Уже после очевидного разрыва Ницше будет метаться между стремлением окончательно отмежеваться как от "вероломных" Лу и Рэ, так и от "грубой" Элизабет и желанием вернуть счастье близости с Лу. С одной стороны, он говорит устами Заратустры: "Лучше попасть в руки убийцы, чем запутаться в ненависти… Беги в одиночество. Слишком много вокруг людей мелких и никчемных… Женщина не способна на дружбу. Женские существа — это коты, также птицы. Или в лучшем случае коровы". (По словам Эриха Подаха, Ницше распознал в Лу характер дикой кошки, которая изображает из себя домашнюю.)

С другой стороны, этой "дикой кошке" он пишет 23 ноября 1882 года, называя ее любимой Лу: "Чувствую каждое движение твоей высшей души… Извини! Любимейшая Лу. Будь той, которой должна быть".

Стараясь ее вернуть, он адресует Паулю Рэ (к слову сказать, весьма избирательно посвящавшему Лу в тексты ницшевских посланий, дабы не травмировать ее неуравновешенными анафемами, которые Фридрих метал в минуты гнева) следующую просьбу: "Пусть вас не беспокоят взрывы моей "мании величия" или "раненой пустоты"". И в другом обращении к былым друзьям: "Мои дорогие Лу и Рэ, не беспокойтесь об этих вспышках моей паранойи или уязвленного самолюбия. Даже если однажды в припадке уныния я заберу свою жизнь, не должно быть повода для печали. Я хочу, чтобы вы знали, что я не больше чем полулунатик, пытаемый головными болями и помешавшийся от одиночества.
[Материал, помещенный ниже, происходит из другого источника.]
/-- A row that names the frame taken next takes it off its queue and handles it. -/
theorem takeNext_of_picked {row : Port → Frame → Bool} (handle : Port → Frame → State → State)
    (h : picked s = some (p, f)) (hrow : row p f = true) : takeNext row handle s = handle p f (taken p s) := by
  unfold takeNext
  rw [h]
  dsimp only
  rw [if_pos hrow, popRx_eq]

theorem headsInTurn : Claims.HeadsInTurn := by
  intro s hk
  have hpicked : picked s = match offered s s.wire.pointer with
    | some f => some (s.wire.pointer, f)
    | none => (offered s s.wire.pointer.other).map fun f => (s.wire.pointer.other, f) := rfl
  refine ⟨fun f hf hg => ?_, fun hst f hf hg => ?_, fun hst hso => ?_⟩
  · rw [hpicked, offered_of_goes hk hf hg]
  · rw [hpicked, offered_of_stuck hk hst, offered_of_goes hk hf hg]
    rfl
  · have hnone : picked s = none := by
      rw [hpicked, offered_of_stuck hk hst, offered_of_stuck hk hso]
      rfl
    refine ⟨hnone, fun hs c hc => ?_⟩
    simp only [List.mem_cons, List.not_mem_nil, or_false] at hc
    obtain rfl | rfl | rfl | rfl := hc
    all_goals exact whilePowered_self hs (takeNext_of_none _ _ hnone)

/-! ## DATA frames, misrouted frames and board WAKE frames (R110, R116) -/

theorem taken_rest (hs : AtRest s) : (taken p s).eng.due = .nothing := by
  simpa [taken] using hs.2

theorem counted_rest (g : PortCounters → PortCounters) (hs : AtRest s) :
    (counted p g (taken p s)).eng.due = .nothing := by
  simpa [counted, taken] using hs.2

theorem countPort_routeErr : countPort p incRouteErr s =
    counted p (fun c => { c with routeErr := min 65535 (c.routeErr + 1) }) s := by
  simp [countPort, counted, incRouteErr, satInc_max16]

theorem countPort_malformed : countPort p incMalformed s =
    counted p (fun c => { c with malformed := min 65535 (c.malformed + 1) }) s := by
  simp [countPort, counted, incMalformed, satInc_max16]

theorem dataTaken : Claims.DataTaken := by
  rintro p f s ⟨hs, hp, -⟩
  refine ⟨fun hk hr => ?_, fun hk hr => ?_, fun hk hr => ?_, fun hk hport => ?_⟩
  · show execDataFrameTaken s = _
    refine whilePowered_next hs.1 ((takeNext_of_picked _ hp (by simp [hk])).trans ?_) (by simpa [sentOn] using taken_rest hs)
    simp [handleData, hr, queueTx, sentOn]
  · show execDataFrameTaken s = _
    refine whilePowered_next hs.1 ((takeNext_of_picked _ hp (by simp [hk])).trans ?_) (counted_rest _ hs)
    simp [handleData, hr, countPort_routeErr]
  · show execMisroutedFrameDrop s = _
    refine whilePowered_next hs.1 ((takeNext_of_picked _ hp (by simp [misrouted, hk, hr])).trans ?_) (counted_rest _ hs)
    exact countPort_routeErr
  · show execMisroutedFrameDrop s = _
    refine whilePowered_next hs.1 ((takeNext_of_picked _ hp (by simp [misrouted, hk, hport])).trans ?_) (counted_rest _ hs)
    exact countPort_routeErr
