-- ==== Sys2Proof/Laws/State.lean ====
section
/-! SUPPORT. One lemma per field per named update of State (all true by unfolding), and what the two ways of
ending a command answer, so that later proofs need not unfold them. -/

namespace Sys2Proof.Machine

theorem respond_eq (r0 r1 : Word) (s : State) :
    respond r0 r1 s = .next { s with resp := some ⟨.ok, r0, r1⟩ } := rfl

theorem raise_eq (c : RespCode) (s : State) :
    raise c s = .next { s with err := s.err ||| errBit c, resp := some ⟨c, 0, 0⟩ } := rfl

@[simp] theorem memWrite_cfg (s : State) (i : Nat) (z : Sample) : (memWrite s i z).cfg = s.cfg := rfl
@[simp] theorem memWrite_kind (s : State) (i : Nat) (z : Sample) : (memWrite s i z).kind = s.kind := rfl
@[simp] theorem memWrite_tag (s : State) (i : Nat) (z : Sample) : (memWrite s i z).tag = s.tag := rfl
@[simp] theorem memWrite_length (s : State) (i : Nat) (z : Sample) : (memWrite s i z).length = s.length := rfl
@[simp] theorem memWrite_step (s : State) (i : Nat) (z : Sample) : (memWrite s i z).step = s.step := rfl
@[simp] theorem memWrite_stepSize (s : State) (i : Nat) (z : Sample) : (memWrite s i z).stepSize = s.stepSize := rfl
@[simp] theorem memWrite_topIdx (s : State) (i : Nat) (z : Sample) : (memWrite s i z).topIdx = s.topIdx := rfl
@[simp] theorem memWrite_bottomIdx (s : State) (i : Nat) (z : Sample) : (memWrite s i z).bottomIdx = s.bottomIdx := rfl
@[simp] theorem memWrite_buf (s : State) (i : Nat) (z : Sample) : (memWrite s i z).buf = bufSet s.buf i z := rfl
@[simp] theorem memWrite_err (s : State) (i : Nat) (z : Sample) : (memWrite s i z).err = s.err := rfl
@[simp] theorem memWrite_tw (s : State) (i : Nat) (z : Sample) : (memWrite s i z).tw = s.tw := rfl
@[simp] theorem memWrite_atan (s : State) (i : Nat) (z : Sample) : (memWrite s i z).atan = s.atan := rfl
@[simp] theorem memWrite_gain (s : State) (i : Nat) (z : Sample) : (memWrite s i z).gain = s.gain := rfl
@[simp] theorem memWrite_port (s : State) (i : Nat) (z : Sample) : (memWrite s i z).port = s.port := rfl
@[simp] theorem memWrite_resp (s : State) (i : Nat) (z : Sample) : (memWrite s i z).resp = s.resp := rfl

@[simp] theorem applyReset_cfg (s : State) : (applyReset s).cfg = s.cfg := rfl
@[simp] theorem applyReset_kind (s : State) : (applyReset s).kind = .none := rfl
@[simp] theorem applyReset_tag (s : State) : (applyReset s).tag = .none := rfl
@[simp] theorem applyReset_length (s : State) : (applyReset s).length = 0 := rfl
@[simp] theorem applyReset_step (s : State) : (applyReset s).step = 0 := rfl
@[simp] theorem applyReset_stepSize (s : State) : (applyReset s).stepSize = 0 := rfl
@[simp] theorem applyReset_topIdx (s : State) : (applyReset s).topIdx = 0 := rfl
@[simp] theorem applyReset_bottomIdx (s : State) : (applyReset s).bottomIdx = 0 := rfl
@[simp] theorem applyReset_buf (s : State) : (applyReset s).buf = [] := rfl
@[simp] theorem applyReset_err (s : State) : (applyReset s).err = 0 := rfl
@[simp] theorem applyReset_tw (s : State) : (applyReset s).tw = s.tw := rfl
@[simp] theorem applyReset_atan (s : State) : (applyReset s).atan = s.atan := rfl
@[simp] theorem applyReset_gain (s : State) : (applyReset s).gain = s.gain := rfl
@[simp] theorem applyReset_port (s : State) : (applyReset s).port = s.port := rfl
@[simp] theorem applyReset_resp (s : State) : (applyReset s).resp = none := rfl

@[simp] theorem withTxn_cfg (s : State) (t : Txn) : (s.withTxn t).cfg = s.cfg := rfl
@[simp] theorem withTxn_kind (s : State) (t : Txn) : (s.withTxn t).kind = s.kind := rfl
@[simp] theorem withTxn_tag (s : State) (t : Txn) : (s.withTxn t).tag = s.tag := rfl
@[simp] theorem withTxn_length (s : State) (t : Txn) : (s.withTxn t).length = s.length := rfl
@[simp] theorem withTxn_step (s : State) (t : Txn) : (s.withTxn t).step = s.step := rfl
@[simp] theorem withTxn_stepSize (s : State) (t : Txn) : (s.withTxn t).stepSize = s.stepSize := rfl
@[simp] theorem withTxn_topIdx (s : State) (t : Txn) : (s.withTxn t).topIdx = s.topIdx := rfl
@[simp] theorem withTxn_bottomIdx (s : State) (t : Txn) : (s.withTxn t).bottomIdx = s.bottomIdx := rfl
@[simp] theorem withTxn_buf (s : State) (t : Txn) : (s.withTxn t).buf = s.buf := rfl
@[simp] theorem withTxn_err (s : State) (t : Txn) : (s.withTxn t).err = s.err := rfl
@[simp] theorem withTxn_tw (s : State) (t : Txn) : (s.withTxn t).tw = s.tw := rfl
@[simp] theorem withTxn_atan (s : State) (t : Txn) : (s.withTxn t).atan = s.atan := rfl
@[simp] theorem withTxn_gain (s : State) (t : Txn) : (s.withTxn t).gain = s.gain := rfl
@[simp] theorem withTxn_port (s : State) (t : Txn) : (s.withTxn t).port = .cmd t :: s.port := rfl
@[simp] theorem withTxn_resp (s : State) (t : Txn) : (s.withTxn t).resp = s.resp := rfl

@[simp] theorem withFetchWord_cfg (s : State) (nbits w : Nat) : (s.withFetchWord nbits w).cfg = s.cfg := rfl
@[simp] theorem withFetchWord_kind (s : State) (nbits w : Nat) : (s.withFetchWord nbits w).kind = s.kind := rfl
@[simp] theorem withFetchWord_tag (s : State) (nbits w : Nat) : (s.withFetchWord nbits w).tag = s.tag := rfl
@[simp] theorem withFetchWord_length (s : State) (nbits w : Nat) : (s.withFetchWord nbits w).length = s.length := rfl
@[simp] theorem withFetchWord_step (s : State) (nbits w : Nat) : (s.withFetchWord nbits w).step = s.step := rfl
@[simp] theorem withFetchWord_stepSize (s : State) (nbits w : Nat) : (s.withFetchWord nbits w).stepSize = s.stepSize := rfl
@[simp] theorem withFetchWord_topIdx (s : State) (nbits w : Nat) : (s.withFetchWord nbits w).topIdx = s.topIdx := rfl
@[simp] theorem withFetchWord_bottomIdx (s : State) (nbits w : Nat) : (s.withFetchWord nbits w).bottomIdx = s.bottomIdx := rfl
@[simp] theorem withFetchWord_buf (s : State) (nbits w : Nat) : (s.withFetchWord nbits w).buf = s.buf := rfl
@[simp] theorem withFetchWord_err (s : State) (nbits w : Nat) : (s.withFetchWord nbits w).err = s.err := rfl
@[simp] theorem withFetchWord_tw (s : State) (nbits w : Nat) : (s.withFetchWord nbits w).tw = s.tw := rfl
@[simp] theorem withFetchWord_atan (s : State) (nbits w : Nat) : (s.withFetchWord nbits w).atan = s.atan := rfl
@[simp] theorem withFetchWord_gain (s : State) (nbits w : Nat) : (s.withFetchWord nbits w).gain = s.gain := rfl
@[simp] theorem withFetchWord_port (s : State) (nbits w : Nat) : (s.withFetchWord nbits w).port = .cmd (txnOfTableWord nbits w) :: s.port := rfl
@[simp] theorem withFetchWord_resp (s : State) (nbits w : Nat) : (s.withFetchWord nbits w).resp = s.resp := rfl

@[simp] theorem resetOf_cfg (c : Config) (atan gain : Vector Word 64) :
    (State.resetOf c atan gain).cfg = c := rfl
@[simp] theorem resetOf_kind (c : Config) (atan gain : Vector Word 64) :
    (State.resetOf c atan gain).kind = .none := rfl
@[simp] theorem resetOf_tag (c : Config) (atan gain : Vector Word 64) :
    (State.resetOf c atan gain).tag = .none := rfl
@[simp] theorem resetOf_length (c : Config) (atan gain : Vector Word 64) :
    (State.resetOf c atan gain).length = 0 := rfl
@[simp] theorem resetOf_step (c : Config) (atan gain : Vector Word 64) :
    (State.resetOf c atan gain).step = 0 := rfl
@[simp] theorem resetOf_stepSize (c : Config) (atan gain : Vector Word 64) :
    (State.resetOf c atan gain).stepSize = 0 := rfl
@[simp] theorem resetOf_topIdx (c : Config) (atan gain : Vector Word 64) :
    (State.resetOf c atan gain).topIdx = 0 := rfl
@[simp] theorem resetOf_bottomIdx (c : Config) (atan gain : Vector Word 64) :
    (State.resetOf c atan gain).bottomIdx = 0 := rfl
@[simp] theorem resetOf_buf (c : Config) (atan gain : Vector Word 64) :
    (State.resetOf c atan gain).buf = [] := rfl
@[simp] theorem resetOf_err (c : Config) (atan gain : Vector Word 64) :
    (State.resetOf c atan gain).err = 0 := rfl
@[simp] theorem resetOf_tw (c : Config) (atan gain : Vector Word 64) :
    (State.resetOf c atan gain).tw = buildTw c atan gain := rfl
@[simp] theorem resetOf_atan (c : Config) (atan gain : Vector Word 64) :
    (State.resetOf c atan gain).atan = atan := rfl
@[simp] theorem resetOf_gain (c : Config) (atan gain : Vector Word 64) :
    (State.resetOf c atan gain).gain = gain := rfl
@[simp] theorem resetOf_port (c : Config) (atan gain : Vector Word 64) :
    (State.resetOf c atan gain).port = [] := rfl
@[simp] theorem resetOf_resp (c : Config) (atan gain : Vector Word 64) :
    (State.resetOf c atan gain).resp = none := rfl

end Sys2Proof.Machine
end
Я достиг этого разумного, как сейчас думаю, понимания ситуации после приема солидной дозы опия, спасающего меня от отчаяния".

В такие минуты Ницше взваливал всю вину за несостоявшийся проект невозможного на себя. Так, одному их общему с Лу знакомому, спросившему, можно ли развеять недоразумение между ними троими, он сказал, печально качая головой: "То, что я сделал, не подлежит прощению…"

С горечью он отдавал себе отчет и в непоправимости "вклада" его сестры. В письме к ней он высказался спокойно, но однозначно: "Одно очевидно — из всех знакомств наиболее ценным и продуктивным было с г-жой Саломе. Благодаря ему я написал "Заратустру". Контакт этот я должен был по твоей милости прекратить… Лу — существо наиболее способное, какое только можно вообразить. Да, у нее есть сомнительные качества. Однако красота этих сомнительных качеств в том, какой стимул они дают мышлению… Но, конечно, это дано понять только мыслителю… Тебе вряд ли дано прочувствовать, какой радостью был для меня многолетний контакт с Рэ и каким неправдоподобным, абсолютным благом была встреча с г-жой Саломе".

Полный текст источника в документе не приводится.